In the last few days, I have been reading and thinking a lot about audio compression.
Lossy v. lossless compression
As most of you will know, there are two major types of compression: lossless and lossy. In the first case, we take a string of digital information and reduce the amount of space it takes to store without actually destroying any information at all. For example, we could take a string like:
1-2-1-7-3-5-5-5-5-5-5-5-5-5-5-5-5-5-2-2-2-3-4
And convert it into:
1-2-1-7-3-5(13)-2(3)-3-4
Depending on the character of the data and the kinds of rules we use to compress it, this will result in a greater or lesser amount of compression. The upshot is that we can always return the data to its original state. If the file in question is an executable (a computer program), this is obviously required. A file that closely resembles Doom, as a string of bits, will nonetheless probably not run like Doom (or at all).
Lossless compression is great. It allows us, for instance, to go back to the original data and then manipulate it with as much freedom as we had to begin with. The cost associated with that flexibility is that files compressed in lossless compression are larger than those treated with lossy compression. For data that is exposed to human senses (especially photos, music, and video), it is generally worthwhile to employ ‘lossy’ compression. A compact disc stores somewhere in the realm of 700MB of data. Uncompressed, that would take up an equivalent amount of space on an iPod or computer hard drive. There is almost certainly some level of lossy compression at which it would be impossible for a human being with good ears and the best audio equipment to tell if they were hearing the compressed or uncompressed version.
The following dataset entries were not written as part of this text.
-- ==== Sys2Proof/Machine/Release.lean ====
section
/-! DEFINITION. The release sequence of a core (10, R266, R269 to R271): when a release completes, how an item is sent, and how the items
of closed intervals leave in program order. -/
namespace Sys2Proof.Machine

/-- A byte into a list kept in program order. -/
def insSeq (x : Nat × Nat × BitVec 8) : List (Nat × Nat × BitVec 8) → List (Nat × Nat × BitVec 8)
  | [] => [x]
  | y :: r => if y.1 ≤ x.1 then y :: insSeq x r else x :: y :: r

/-- The bytes of an entry in program order, as they are written. -/
def inOrder (l : List (Nat × Nat × BitVec 8)) : List (Nat × BitVec 8) := (l.foldl (fun a x => insSeq x a) []).map (·.2)

/-- Full/empty changes applied one after the other. -/
def Core.applyFull (k : Core) (fe : List (Nat × Nat × Bool)) : Core :=
  let ins := fe.foldl (fun (a : List (Nat × Nat × Bool)) x => (a.filter (fun y => y.1 ≤ x.1)) ++ x :: a.filter (fun y => x.1 < y.1)) []
  ins.foldl (fun k x => k.setFull x.2.1 x.2.2) k

/-- Has a die's clock entry passed a count everywhere (R266 step 2)? -/
def State.exported (s : State) (e : List Nat) : Bool :=
  (List.range 4).all (fun x => (List.range 4).all (fun z => decide (e.getD x 0 ≤ (s.die z).app.getD x 0)))

/-- A release of a core at a scope is complete (R266): no earlier read or HBM write is outstanding, no access within the scope, no command
still sends its accesses, and at package scope every view has taken the core's writes. -/
def State.releaseOk (s : State) (c scope : Nat) : Bool :=
  let k := s.core c
  k.sent.all (fun r => r.kind == 2 && decide (scope < r.scope)) && k.ports.all (fun x => !x.sent || decide (3 ≤ x.phase)) &&
  (decide (scope < 3) || s.exported k.expMax)

/-- The release sequence is looked at again. -/
def State.poke (s : State) (c : Nat) : State :=
  if s.clk.pending.contains (.releaseComplete c) then s else s.push (.releaseComplete c)

/-- Is a command reading the core's own scratchpad still to read it (R322)? -/
def CopyCmd.reading (x : CopyCmd) : Bool :=
  x.sent && decide (x.phase < 2) && (x.kind == .cstq || x.kind == .csts || x.kind == .cred || x.kind == .crwr || x.kind == .cfred)

/-- Commands a port has started and not completed (R310). -/
def Core.portLoad (k : Core) (port : Nat) : Nat := (k.ports.filter (fun x => x.sent && x.port == port)).length

/-- The value of a register that an op captured, once it is there. -/
def SlipOp.capVal (p : SlipOp) (r : Nat) : Option W64 :=
  if r == 0 then some 0 else match Tab.findL p.caps r with
    | some (.val v) => some v
    | _ => none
This is especially true when the data source is CDs, which have considerable limitations of their own when it comes to storing audio information.
Lossy compression, therefore, discards bits of the information that are less noticeable in order to save space. Two bits of sky that are almost-but-not-quite the same colour of blue in an uncompressed image file might become actually the same colour of blue in a compressed image file. This happens to a greater and greater degree as the level of compression increases. As with music, there is some point where it is basically impossible to distinguish the original uncompressed data from a compressed file of high quality. With music, it might be that a tenth of a second of near silence followed by a tenth of a second of the slightest noise becomes a twentieth of a second of near silence.
MP3 and AAC are both very common kinds of music compression. Each can be done at different bit-rates, which determines how much data is used to represent a certain length of time. Higher bit rates contain more data (which one may or may not be able to hear), while lower bit rates contain less. The iTunes standard is to use 128-bit AAC. I have seen experts do everything from utterly condemn this as far too low to claim that at this level the sound is ‘transparent:’ meaning that it is impossible to tell that it was compressed.
But what sort to use, exactly?
Websites on which form of compression to use generally take the form of: “I have made twenty five different versions of the same three songs. I then listened to each using my superior audio equipment and finely tuned ear and have decided that X is the best sort of compression. Anyone who thinks you should use something more compressed than X obviously doesn’t have my fine ability to discern detail. Anyone who wants you to use more than X is an audiophile snob who is more concerned about equipment than music.”
This is not a very useful kind of judgment. Most problematically, the subject/experimenter knows which track is which, when listening to them. It has been well established that taking an audio expert and telling them that they are listening to a $50,000 audiophile quality stereo will lead to a good review of the sound, even if they are really listening to a $2,000 system. (There are famous pranks where people have put a $100 portable CD player inside the case for absurdly expensive audio gear and passed the former off as the latter to experts.) The trouble is both that those being asked to make the judgement feel pressured to demonstrate their expertise and that people actually do perceive things which they expect to be superior as actually being so.
Notoriously, people who are given Coke and Pepsi to taste are more likely to express a preference for the latter if they do not know which is which, but for the former when they do. Their pre-existing expectations affect the way they taste the drinks.
What is really necessary is a double-blinded study. We would make a large number of versions of a collection of tracks with different musical qualities. The files would then be assigned randomized names by a group that will not communicate with either the experimenters or the subjects. The subjects will then listen to two different versions of the same track and choose which they prefer. Each of these trials would produce what statisticians call a dyad. Once we have hundreds of dyads through which to compare versions, we can start to generate statistically valid conclusions about whether the two tracks can be distinguished, and which one is perceived as better. On the basis of hundreds of such tests, in differing orders, we would gain knowledge about whether a certain track is preferred on average to another.
We would then analyze those frequencies to determine whether the difference between one track (say, 128-bit AAC) and another (say, 192-bit AAC) is statistically significant. I would posit that we will eventually find a point where people are likely to pick one or the other at random, because they are essentially the same (640-bit AAC v. 1024-bit AAC, for instance). We therefore take the quality setting that is lowest, but still distinguishable from the one below based on, say, a 95% confidence level and use that to encode our music.
This methodology isn’t perfect, but it would be dramatically more rigorous than the expertly-driven approach described above.